• _Task to complete_
Show each line of the data below that has the string "srai" in it.

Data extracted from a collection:
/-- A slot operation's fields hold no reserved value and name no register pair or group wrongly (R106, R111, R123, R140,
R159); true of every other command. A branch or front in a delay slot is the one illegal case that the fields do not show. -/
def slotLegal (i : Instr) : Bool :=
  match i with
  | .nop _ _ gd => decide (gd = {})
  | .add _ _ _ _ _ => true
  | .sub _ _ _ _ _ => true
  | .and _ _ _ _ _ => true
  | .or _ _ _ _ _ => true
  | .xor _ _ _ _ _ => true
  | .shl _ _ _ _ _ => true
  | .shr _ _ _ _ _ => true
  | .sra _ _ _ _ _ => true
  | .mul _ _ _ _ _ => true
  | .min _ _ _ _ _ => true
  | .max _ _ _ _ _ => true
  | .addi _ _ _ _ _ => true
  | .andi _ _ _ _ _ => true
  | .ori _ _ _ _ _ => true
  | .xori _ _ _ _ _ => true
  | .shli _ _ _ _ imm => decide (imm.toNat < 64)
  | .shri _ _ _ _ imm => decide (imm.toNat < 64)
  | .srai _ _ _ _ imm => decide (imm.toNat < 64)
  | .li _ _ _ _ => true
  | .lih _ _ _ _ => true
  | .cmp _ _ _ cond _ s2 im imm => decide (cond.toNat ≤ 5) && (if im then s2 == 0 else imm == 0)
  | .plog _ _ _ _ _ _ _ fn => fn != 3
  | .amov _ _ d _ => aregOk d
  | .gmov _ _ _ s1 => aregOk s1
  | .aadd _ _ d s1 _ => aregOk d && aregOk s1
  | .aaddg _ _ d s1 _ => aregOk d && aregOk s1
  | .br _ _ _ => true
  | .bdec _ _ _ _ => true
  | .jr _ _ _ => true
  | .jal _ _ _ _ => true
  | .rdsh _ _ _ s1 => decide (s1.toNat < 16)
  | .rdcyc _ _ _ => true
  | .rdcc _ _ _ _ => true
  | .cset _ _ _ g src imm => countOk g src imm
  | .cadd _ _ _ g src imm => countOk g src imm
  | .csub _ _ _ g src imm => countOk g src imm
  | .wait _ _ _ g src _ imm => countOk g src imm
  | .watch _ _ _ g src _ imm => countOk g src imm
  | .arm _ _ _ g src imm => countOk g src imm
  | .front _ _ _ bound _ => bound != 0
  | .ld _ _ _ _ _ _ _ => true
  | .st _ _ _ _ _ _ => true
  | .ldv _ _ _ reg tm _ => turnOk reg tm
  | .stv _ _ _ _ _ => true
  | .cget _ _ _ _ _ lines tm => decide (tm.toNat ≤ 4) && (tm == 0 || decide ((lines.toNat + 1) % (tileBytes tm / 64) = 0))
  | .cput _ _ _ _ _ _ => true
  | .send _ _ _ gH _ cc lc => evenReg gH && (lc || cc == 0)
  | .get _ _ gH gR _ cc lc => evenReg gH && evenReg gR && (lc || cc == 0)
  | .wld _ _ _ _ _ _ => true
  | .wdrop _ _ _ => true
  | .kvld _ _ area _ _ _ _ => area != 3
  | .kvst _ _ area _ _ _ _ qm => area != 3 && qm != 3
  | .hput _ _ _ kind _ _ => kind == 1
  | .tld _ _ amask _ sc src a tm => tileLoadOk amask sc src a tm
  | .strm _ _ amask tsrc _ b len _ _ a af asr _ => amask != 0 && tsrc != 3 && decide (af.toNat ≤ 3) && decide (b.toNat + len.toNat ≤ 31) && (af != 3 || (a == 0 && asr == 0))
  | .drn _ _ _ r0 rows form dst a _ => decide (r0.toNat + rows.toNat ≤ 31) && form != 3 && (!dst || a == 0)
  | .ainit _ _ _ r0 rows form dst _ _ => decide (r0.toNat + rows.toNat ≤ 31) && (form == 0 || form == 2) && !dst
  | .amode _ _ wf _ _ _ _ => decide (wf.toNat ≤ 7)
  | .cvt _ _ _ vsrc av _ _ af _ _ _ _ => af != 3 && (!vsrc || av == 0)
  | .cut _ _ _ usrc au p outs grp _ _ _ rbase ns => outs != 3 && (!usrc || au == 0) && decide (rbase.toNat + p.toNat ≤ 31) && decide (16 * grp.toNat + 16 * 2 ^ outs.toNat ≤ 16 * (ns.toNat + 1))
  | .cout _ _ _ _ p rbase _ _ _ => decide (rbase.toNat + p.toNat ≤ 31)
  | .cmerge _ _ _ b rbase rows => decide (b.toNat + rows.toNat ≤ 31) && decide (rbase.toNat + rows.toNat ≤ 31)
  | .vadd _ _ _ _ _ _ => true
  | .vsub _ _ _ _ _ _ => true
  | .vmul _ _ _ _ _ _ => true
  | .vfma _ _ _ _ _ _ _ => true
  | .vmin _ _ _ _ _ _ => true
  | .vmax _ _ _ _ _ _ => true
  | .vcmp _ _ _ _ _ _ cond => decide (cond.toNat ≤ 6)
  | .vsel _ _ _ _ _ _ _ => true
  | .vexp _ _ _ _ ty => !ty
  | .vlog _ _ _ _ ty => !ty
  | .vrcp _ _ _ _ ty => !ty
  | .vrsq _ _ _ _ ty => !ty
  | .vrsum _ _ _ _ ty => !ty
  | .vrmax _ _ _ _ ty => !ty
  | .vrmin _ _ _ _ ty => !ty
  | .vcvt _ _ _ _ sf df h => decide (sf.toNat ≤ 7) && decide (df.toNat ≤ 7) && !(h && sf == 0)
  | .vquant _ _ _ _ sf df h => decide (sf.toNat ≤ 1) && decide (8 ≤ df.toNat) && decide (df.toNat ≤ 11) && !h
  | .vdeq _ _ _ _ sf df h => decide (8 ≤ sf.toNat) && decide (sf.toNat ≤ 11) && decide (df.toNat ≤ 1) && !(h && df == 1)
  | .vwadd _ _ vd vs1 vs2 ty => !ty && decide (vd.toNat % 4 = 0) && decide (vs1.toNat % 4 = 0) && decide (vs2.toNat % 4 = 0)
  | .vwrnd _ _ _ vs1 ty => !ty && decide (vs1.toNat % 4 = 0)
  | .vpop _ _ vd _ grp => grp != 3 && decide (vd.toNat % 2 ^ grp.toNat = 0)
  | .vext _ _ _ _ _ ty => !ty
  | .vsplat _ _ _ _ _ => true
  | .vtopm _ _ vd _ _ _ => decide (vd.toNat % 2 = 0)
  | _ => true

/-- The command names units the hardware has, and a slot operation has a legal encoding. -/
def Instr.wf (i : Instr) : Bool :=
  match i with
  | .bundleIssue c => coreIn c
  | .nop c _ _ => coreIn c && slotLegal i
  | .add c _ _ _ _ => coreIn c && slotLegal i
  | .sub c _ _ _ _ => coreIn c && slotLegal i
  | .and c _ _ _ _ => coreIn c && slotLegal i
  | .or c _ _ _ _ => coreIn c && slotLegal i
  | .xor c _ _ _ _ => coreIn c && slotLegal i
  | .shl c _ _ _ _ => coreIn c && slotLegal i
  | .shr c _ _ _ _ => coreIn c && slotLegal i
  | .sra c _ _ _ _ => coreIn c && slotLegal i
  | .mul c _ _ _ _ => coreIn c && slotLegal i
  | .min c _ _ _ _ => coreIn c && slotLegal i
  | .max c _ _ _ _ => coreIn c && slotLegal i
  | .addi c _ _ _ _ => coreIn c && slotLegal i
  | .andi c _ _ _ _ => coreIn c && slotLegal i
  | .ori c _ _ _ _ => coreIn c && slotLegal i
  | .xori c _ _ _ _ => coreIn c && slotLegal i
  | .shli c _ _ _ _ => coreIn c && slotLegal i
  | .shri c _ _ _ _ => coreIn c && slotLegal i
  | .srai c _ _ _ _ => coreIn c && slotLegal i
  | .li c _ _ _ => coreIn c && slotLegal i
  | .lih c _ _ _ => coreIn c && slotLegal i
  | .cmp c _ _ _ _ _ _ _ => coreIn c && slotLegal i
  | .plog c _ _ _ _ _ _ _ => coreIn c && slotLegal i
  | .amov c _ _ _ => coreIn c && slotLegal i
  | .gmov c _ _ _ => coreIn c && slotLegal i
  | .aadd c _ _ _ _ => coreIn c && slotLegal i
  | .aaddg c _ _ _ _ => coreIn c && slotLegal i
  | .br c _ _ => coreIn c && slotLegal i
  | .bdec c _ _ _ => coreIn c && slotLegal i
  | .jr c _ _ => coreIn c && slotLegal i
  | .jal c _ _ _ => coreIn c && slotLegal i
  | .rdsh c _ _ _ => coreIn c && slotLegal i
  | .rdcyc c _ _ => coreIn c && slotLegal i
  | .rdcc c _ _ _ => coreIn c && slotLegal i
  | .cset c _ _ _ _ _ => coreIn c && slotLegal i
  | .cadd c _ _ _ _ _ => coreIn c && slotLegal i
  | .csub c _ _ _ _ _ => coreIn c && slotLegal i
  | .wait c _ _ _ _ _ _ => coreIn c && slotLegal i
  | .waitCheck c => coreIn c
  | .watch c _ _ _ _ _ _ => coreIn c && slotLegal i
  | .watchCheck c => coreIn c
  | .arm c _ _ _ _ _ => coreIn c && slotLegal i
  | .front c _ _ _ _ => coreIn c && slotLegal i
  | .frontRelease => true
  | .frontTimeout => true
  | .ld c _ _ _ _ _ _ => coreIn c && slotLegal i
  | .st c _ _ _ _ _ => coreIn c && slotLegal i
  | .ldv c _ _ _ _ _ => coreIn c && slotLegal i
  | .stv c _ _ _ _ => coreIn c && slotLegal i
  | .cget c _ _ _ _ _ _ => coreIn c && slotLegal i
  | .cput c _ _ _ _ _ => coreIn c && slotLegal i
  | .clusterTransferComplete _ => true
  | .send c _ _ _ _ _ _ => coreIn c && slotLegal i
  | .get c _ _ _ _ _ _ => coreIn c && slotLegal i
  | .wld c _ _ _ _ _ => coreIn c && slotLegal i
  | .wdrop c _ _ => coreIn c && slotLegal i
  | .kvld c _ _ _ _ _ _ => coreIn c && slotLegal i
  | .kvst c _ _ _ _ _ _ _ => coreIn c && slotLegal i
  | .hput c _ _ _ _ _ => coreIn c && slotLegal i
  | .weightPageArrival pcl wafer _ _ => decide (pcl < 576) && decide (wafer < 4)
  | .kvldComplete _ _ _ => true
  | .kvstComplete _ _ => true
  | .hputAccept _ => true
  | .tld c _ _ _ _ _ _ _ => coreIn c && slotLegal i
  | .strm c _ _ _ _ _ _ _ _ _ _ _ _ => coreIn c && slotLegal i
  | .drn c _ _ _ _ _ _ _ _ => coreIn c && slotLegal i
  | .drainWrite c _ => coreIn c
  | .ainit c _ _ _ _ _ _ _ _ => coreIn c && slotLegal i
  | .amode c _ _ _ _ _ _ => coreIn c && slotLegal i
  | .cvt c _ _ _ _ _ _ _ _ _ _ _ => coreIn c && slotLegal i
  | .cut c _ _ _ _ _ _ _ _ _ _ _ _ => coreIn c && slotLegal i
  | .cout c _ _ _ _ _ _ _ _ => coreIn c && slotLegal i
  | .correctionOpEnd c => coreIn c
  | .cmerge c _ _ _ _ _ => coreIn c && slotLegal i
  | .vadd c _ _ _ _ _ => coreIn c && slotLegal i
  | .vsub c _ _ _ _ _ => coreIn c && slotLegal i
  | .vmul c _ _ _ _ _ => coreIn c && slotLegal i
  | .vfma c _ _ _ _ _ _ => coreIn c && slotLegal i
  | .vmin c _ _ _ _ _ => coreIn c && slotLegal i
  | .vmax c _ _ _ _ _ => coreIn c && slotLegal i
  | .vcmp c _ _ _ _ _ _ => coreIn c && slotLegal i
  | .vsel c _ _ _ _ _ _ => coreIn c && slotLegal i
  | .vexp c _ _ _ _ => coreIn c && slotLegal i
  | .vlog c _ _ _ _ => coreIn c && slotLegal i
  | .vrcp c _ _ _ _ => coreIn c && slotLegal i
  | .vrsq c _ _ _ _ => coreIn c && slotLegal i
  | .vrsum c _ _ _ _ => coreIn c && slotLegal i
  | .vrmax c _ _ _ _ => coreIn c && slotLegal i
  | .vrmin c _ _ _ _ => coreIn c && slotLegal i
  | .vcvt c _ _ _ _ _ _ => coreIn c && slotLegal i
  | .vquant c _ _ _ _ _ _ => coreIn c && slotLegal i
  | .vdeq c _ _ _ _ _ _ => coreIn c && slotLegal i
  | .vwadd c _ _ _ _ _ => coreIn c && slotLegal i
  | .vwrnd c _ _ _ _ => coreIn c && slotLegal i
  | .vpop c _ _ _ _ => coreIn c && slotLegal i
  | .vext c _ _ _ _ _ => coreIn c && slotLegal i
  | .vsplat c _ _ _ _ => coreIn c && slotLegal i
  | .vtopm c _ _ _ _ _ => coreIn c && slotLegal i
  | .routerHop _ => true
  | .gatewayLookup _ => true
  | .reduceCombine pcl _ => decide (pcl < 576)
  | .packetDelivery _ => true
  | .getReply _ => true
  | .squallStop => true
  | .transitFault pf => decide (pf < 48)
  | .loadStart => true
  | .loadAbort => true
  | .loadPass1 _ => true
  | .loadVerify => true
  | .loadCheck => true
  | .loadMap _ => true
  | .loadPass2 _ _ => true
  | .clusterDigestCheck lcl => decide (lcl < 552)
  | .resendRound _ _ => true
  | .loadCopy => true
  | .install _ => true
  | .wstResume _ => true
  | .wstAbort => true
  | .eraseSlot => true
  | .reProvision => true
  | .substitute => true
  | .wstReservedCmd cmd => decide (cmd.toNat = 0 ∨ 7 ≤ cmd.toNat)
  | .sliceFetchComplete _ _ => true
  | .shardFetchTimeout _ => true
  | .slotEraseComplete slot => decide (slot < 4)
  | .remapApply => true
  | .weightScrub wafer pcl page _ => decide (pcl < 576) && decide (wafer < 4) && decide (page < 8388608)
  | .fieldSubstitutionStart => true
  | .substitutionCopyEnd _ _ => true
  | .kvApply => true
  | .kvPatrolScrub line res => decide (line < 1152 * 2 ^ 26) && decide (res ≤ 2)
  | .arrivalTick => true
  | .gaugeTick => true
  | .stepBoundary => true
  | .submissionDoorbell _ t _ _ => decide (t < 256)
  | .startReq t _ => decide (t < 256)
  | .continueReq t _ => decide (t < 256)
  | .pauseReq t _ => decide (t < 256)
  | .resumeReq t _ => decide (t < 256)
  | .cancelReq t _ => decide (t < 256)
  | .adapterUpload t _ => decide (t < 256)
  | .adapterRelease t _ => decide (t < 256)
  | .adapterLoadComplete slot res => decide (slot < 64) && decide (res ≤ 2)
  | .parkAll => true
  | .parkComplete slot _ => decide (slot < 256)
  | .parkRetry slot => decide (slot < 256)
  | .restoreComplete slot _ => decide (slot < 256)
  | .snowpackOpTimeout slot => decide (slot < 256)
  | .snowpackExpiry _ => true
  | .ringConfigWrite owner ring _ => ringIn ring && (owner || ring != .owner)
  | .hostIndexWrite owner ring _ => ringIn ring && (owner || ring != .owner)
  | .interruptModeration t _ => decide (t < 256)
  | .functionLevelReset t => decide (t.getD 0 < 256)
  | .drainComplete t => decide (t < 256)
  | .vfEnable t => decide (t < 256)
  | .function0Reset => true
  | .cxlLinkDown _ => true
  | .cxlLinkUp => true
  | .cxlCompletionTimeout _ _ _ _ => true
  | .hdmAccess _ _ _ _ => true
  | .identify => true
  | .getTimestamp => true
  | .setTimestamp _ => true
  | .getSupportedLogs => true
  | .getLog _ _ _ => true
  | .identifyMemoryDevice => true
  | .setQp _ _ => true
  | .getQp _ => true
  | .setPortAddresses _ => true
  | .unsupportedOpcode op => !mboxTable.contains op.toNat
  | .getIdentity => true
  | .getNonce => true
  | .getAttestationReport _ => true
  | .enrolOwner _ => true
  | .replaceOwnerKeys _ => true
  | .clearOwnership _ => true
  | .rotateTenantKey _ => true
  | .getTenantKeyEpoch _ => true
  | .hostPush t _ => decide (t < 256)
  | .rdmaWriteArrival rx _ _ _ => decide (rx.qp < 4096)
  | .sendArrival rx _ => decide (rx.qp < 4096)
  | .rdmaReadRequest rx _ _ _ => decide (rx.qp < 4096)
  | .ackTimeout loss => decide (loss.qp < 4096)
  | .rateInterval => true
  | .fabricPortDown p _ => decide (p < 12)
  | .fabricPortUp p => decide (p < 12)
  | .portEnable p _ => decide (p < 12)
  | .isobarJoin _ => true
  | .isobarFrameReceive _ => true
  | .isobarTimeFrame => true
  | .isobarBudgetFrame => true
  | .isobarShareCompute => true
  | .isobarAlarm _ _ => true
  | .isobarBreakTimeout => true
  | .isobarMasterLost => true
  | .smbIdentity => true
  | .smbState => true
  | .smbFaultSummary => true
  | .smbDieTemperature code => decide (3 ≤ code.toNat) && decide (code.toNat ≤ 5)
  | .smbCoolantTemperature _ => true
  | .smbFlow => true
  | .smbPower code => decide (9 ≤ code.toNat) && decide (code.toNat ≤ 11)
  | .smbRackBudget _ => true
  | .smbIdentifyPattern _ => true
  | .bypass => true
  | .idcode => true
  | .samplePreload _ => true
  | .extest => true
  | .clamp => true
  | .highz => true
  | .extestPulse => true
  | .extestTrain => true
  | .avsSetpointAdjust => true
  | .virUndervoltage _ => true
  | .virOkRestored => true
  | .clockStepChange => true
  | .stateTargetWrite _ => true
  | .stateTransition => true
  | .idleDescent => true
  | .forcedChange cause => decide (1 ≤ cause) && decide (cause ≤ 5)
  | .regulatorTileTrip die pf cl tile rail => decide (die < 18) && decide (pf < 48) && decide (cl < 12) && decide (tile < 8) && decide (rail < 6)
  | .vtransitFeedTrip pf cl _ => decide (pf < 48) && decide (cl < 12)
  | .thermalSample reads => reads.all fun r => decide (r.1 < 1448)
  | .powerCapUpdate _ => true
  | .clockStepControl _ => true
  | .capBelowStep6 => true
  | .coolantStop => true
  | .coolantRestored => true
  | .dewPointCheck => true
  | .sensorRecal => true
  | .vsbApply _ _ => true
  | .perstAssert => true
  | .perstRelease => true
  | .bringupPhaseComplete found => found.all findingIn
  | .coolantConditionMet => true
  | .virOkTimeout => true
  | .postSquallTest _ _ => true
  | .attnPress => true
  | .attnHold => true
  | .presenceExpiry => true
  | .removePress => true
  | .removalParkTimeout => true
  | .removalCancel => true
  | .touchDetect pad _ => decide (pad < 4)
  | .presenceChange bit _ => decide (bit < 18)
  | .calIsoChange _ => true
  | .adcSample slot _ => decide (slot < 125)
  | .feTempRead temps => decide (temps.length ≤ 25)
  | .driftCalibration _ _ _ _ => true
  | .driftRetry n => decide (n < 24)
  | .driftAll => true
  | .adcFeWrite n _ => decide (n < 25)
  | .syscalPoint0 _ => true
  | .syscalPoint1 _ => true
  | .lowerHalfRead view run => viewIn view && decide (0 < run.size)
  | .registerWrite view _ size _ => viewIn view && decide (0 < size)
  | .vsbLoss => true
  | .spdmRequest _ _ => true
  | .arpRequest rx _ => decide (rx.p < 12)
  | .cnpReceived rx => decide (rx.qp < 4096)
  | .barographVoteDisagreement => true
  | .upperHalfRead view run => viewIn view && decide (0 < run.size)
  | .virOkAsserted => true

• _Result of the task_
  | .srai _ _ _ _ imm => decide (imm.toNat < 64)
  | .srai c _ _ _ _ => coreIn c && slotLegal i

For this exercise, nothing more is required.